Врач начеркал что-то в справке о смерти и захлопнул сумку. Щелчок металлического замка словно скрепил все печатью. Напоследок он, сдвинув брови, посмотрел на Хульду.
– Я давно за вами наблюдаю, фройляйн Гольд. В этот раз вы, кажется, не наделали ошибок, но когда-нибудь наделаете.
– Как и любой другой человек. – Хульда постаралась придать лицу самоуверенное выражение. Но ее задело каждое слово доктора Шнайдера.
– Возможно. Однако есть люди, которые действуют самоуправно и безответственно, игнорируют прогресс, и тогда ошибка непростительна.
Высказавшись, доктор Шнайдер вышел, оставив Хульду в спальне с мертвым ребенком. Она слышала два сильных мужских голоса, обсуждающих что-то важное, – доктор Шнайдер общался с мужем Марианны.
Хульда подошла к окну: внизу Марианну грузили в машину. По инерции Хульда взяла маленький безжизненный сверток и принялась укачивать его. Она знала, что теперь ребенку не нужно этого внимания, что он давно уже далеко отсюда. Но ей самой нужно было успокоиться. Она принялась тихонько напевать. И только после нескольких тактов осознала, что это еврейский псалом, который пел раввин Рубин. Казалось, это было так давно, когда она стояла с ним в убогой кухне Ротманов…
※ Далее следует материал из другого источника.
-- ==== Sys2Proof/Proofs/PowersOfTwo.lean ====
section
/-! PROOF. `ispow2` and `npot` meet R15 and R16, from the arithmetic laws of Laws/Operands.lean. -/

namespace Sys2Proof.Proofs
open Sys2Proof.Machine

/-- Settles O21: the laws of `isPow2` and `npot` are the clauses of R15 and R16. -/
theorem powersOfTwo : Obligations.PowersOfTwo := by
  unfold Obligations.PowersOfTwo
  exact ⟨isPow2_iff, fun x _ => ⟨npot_pow2 x, le_npot x, fun _ => npot_le⟩⟩

end Sys2Proof.Proofs
end

section
/-! SUPPORT. What the shared operations, the commands and their SAMPLE steps leave unchanged, in the terms of Safety.lean. -/

namespace Sys2Proof.Machine

variable (s t : State) (q : Port) (st : Status) (v : Word) (c : CmdIn) (rest : List CmdIn)

/-! ### The shared operations -/

theorem State.sameRegisters_respond : SameRegisters s (s.respond q st v) := by constructor <;> simp

theorem State.sameStorage_respond : SameStorage s (s.respond q st v) := ⟨by simp, by simp⟩

theorem State.sameTransfers_respond : SameTransfers s (s.respond q st v) := ⟨by simp, by simp⟩

theorem State.sameData_respond : SameData s (s.respond q st v) := ⟨by simp, by simp, by simp⟩

theorem State.sameBook_respond : SameBook s (s.respond q st v) := by constructor <;> simp

/-- Taking a command word in a turn of its port leaves the six registers as they are (R81). -/
theorem State.sameRegisters_accept : SameRegisters s (s.spendTurn.accept q c rest) := by constructor <;> simp

/-- Taking a command word in a turn of its port leaves every cell as it is (R81). -/
theorem State.sameStorage_accept : SameStorage s (s.spendTurn.accept q c rest) :=
  ⟨by simp, fun a => by simp [State.byteAt]⟩

/-- Only port P brings source bytes with its command (R55). -/
theorem State.accept_srcByte_of_ne {q : Port} (h : q ≠ .P) (k : Nat) : (s.accept q c rest).srcByte k = s.srcByte k := by
  simp [State.srcByte, h]

variable {s t}

theorem SameRegisters.trans {u : State} (h : SameRegisters s t) (k : SameRegisters t u) : SameRegisters s u :=
  ⟨k.alive.trans h.alive, k.capacity.trans h.capacity, k.elementSize.trans h.elementSize, k.mask.trans h.mask,
    k.writeCursor.trans h.writeCursor, k.readCursor.trans h.readCursor⟩

theorem SameStorage.trans {u : State} (h : SameStorage s t) (k : SameStorage t u) : SameStorage s u :=
  ⟨k.storage.trans h.storage, fun a => (k.bytes a).trans (h.bytes a)⟩

theorem SameTransfers.trans {u : State} (h : SameTransfers s t) (k : SameTransfers t u) : SameTransfers s u :=
  ⟨k.pXfer.trans h.pXfer, k.cXfer.trans h.cXfer⟩

theorem SameData.trans {u : State} (h : SameData s t) (k : SameData t u) : SameData s u :=
  ⟨fun n => (k.src n).trans (h.src n), k.srcIdx.trans h.srcIdx, k.dst.trans h.dst⟩

theorem SameBook.trans {u : State} (h : SameBook s t) (k : SameBook t u) : SameBook s u :=
  ⟨k.build.trans h.build, k.port.trans h.port, k.turns.trans h.turns, k.tick.trans h.tick⟩

/-! ### What the registers and the cells determine -/

theorem SameRegisters.available_eq (r : SameRegisters s t) : t.available = s.available := by
  simp only [State.available, r.writeCursor, r.readCursor]

theorem SameRegisters.logicalByte_eq (r : SameRegisters s t) (m : SameStorage s t) (d : Word) (k : Nat) :
    t.logicalByte d k = s.logicalByte d k := by
  simp only [State.logicalByte, r.mask, m.bytes]

theorem SameRegisters.contents_eq (r : SameRegisters s t) (m : SameStorage s t) : t.contents = s.contents := by
  simp only [State.contents, r.available_eq, r.readCursor, funext (r.logicalByte_eq m s.readCursor)]

theorem SameRegisters.deliveries_eq (r : SameRegisters s t) (m : SameStorage s t) (d : Word) (n : Nat) :
    t.deliveries d n = s.deliveries d n := by
  simp only [State.deliveries, r.logicalByte_eq m]

/-- A buffer whose cursors are equal holds nothing (R167). -/
theorem State.available_eq_zero (h : s.writeCursor = s.readCursor) : s.available = 0 := by
  simp [State.available, avail, h]

theorem State.contents_eq_nil (h : s.writeCursor = s.readCursor) : s.contents = [] := by
  simp [State.contents, State.available_eq_zero h]

/-! ### The commands -/

/-- What a command taken by port `q` can do to the registers and the cells: nothing, or, on port K, construct a buffer or
destroy it. -/
inductive CommandFrame (q : Port) (s t : State) : Prop
  | kept (registers : SameRegisters s t) (storage : SameStorage s t)
  | constructed (port : q = .K) (dead : s.alive = false) (live : t.alive = true) (writeCursor : t.writeCursor = 0)
    (readCursor : t.readCursor = 0)
  | destroyed (port : q = .K) (writeCursor : t.writeCursor = 0) (readCursor : t.readCursor = 0)
    (capacity : t.capacity = s.capacity) (elementSize : t.elementSize = s.elementSize) (mask : t.mask = s.mask)
    (storage : t.storage = s.storage)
За окном все еще стояла глубокая ночь, только кое-где виднелись тусклые огни фонарей. Хульда ждала утра, первых лучей света, торжества жизни…
– Фройляйн Хульда? – раздался тоненький голос от двери. Это был Хуго. – Можно войти?
Хульда медлила. Но решила, что мальчик сегодняшней ночью взял на себя огромную ответственность и прекрасно справился. Он стоял на пороге между детством и взрослостью. Хульда поманила его.
– Это?.. – Он указал на сверток в ее руках и притих.
– Твой брат, – сказала Хульда, опустив лицо младенца, чтобы Хуго было лучше видно. – К сожалению, он не будет жить.
Хуго благоговейно коснулся почти прозрачной щеки ребенка.
– Брат, – тихо сказал он. – Было бы так здорово! Настоящий братишка, которого можно защищать и играть с ним в футбол.
Хульда не удержалась от улыбки:
– Да, вы бы оба были в восторге друг от друга. Какое было бы счастье для малыша иметь такого старшего брата, как ты.
Хуго подавил горестный вздох, опустил руку, но не отводил взгляда от крохотного личика, торчавшего из полотенца.
– Ему собирались дать имя Пауль. Хорошее имя для младшего брата.
– Действительно, – согласилась Хульда. – Если хочешь, можешь звать его Пауль. Вы же протестанты, да? Тогда твои родители его обязательно будут крестить. Новый пастор Рабенау при церкви апостола Павла хорошо заботится о своем приходе и возьмет все хлопоты на себя.
– У Пауля будет своя могила?
– Непременно. Завтра же с утра твой отец договорится с похоронным бюро, и потом вы сможете с ним проститься.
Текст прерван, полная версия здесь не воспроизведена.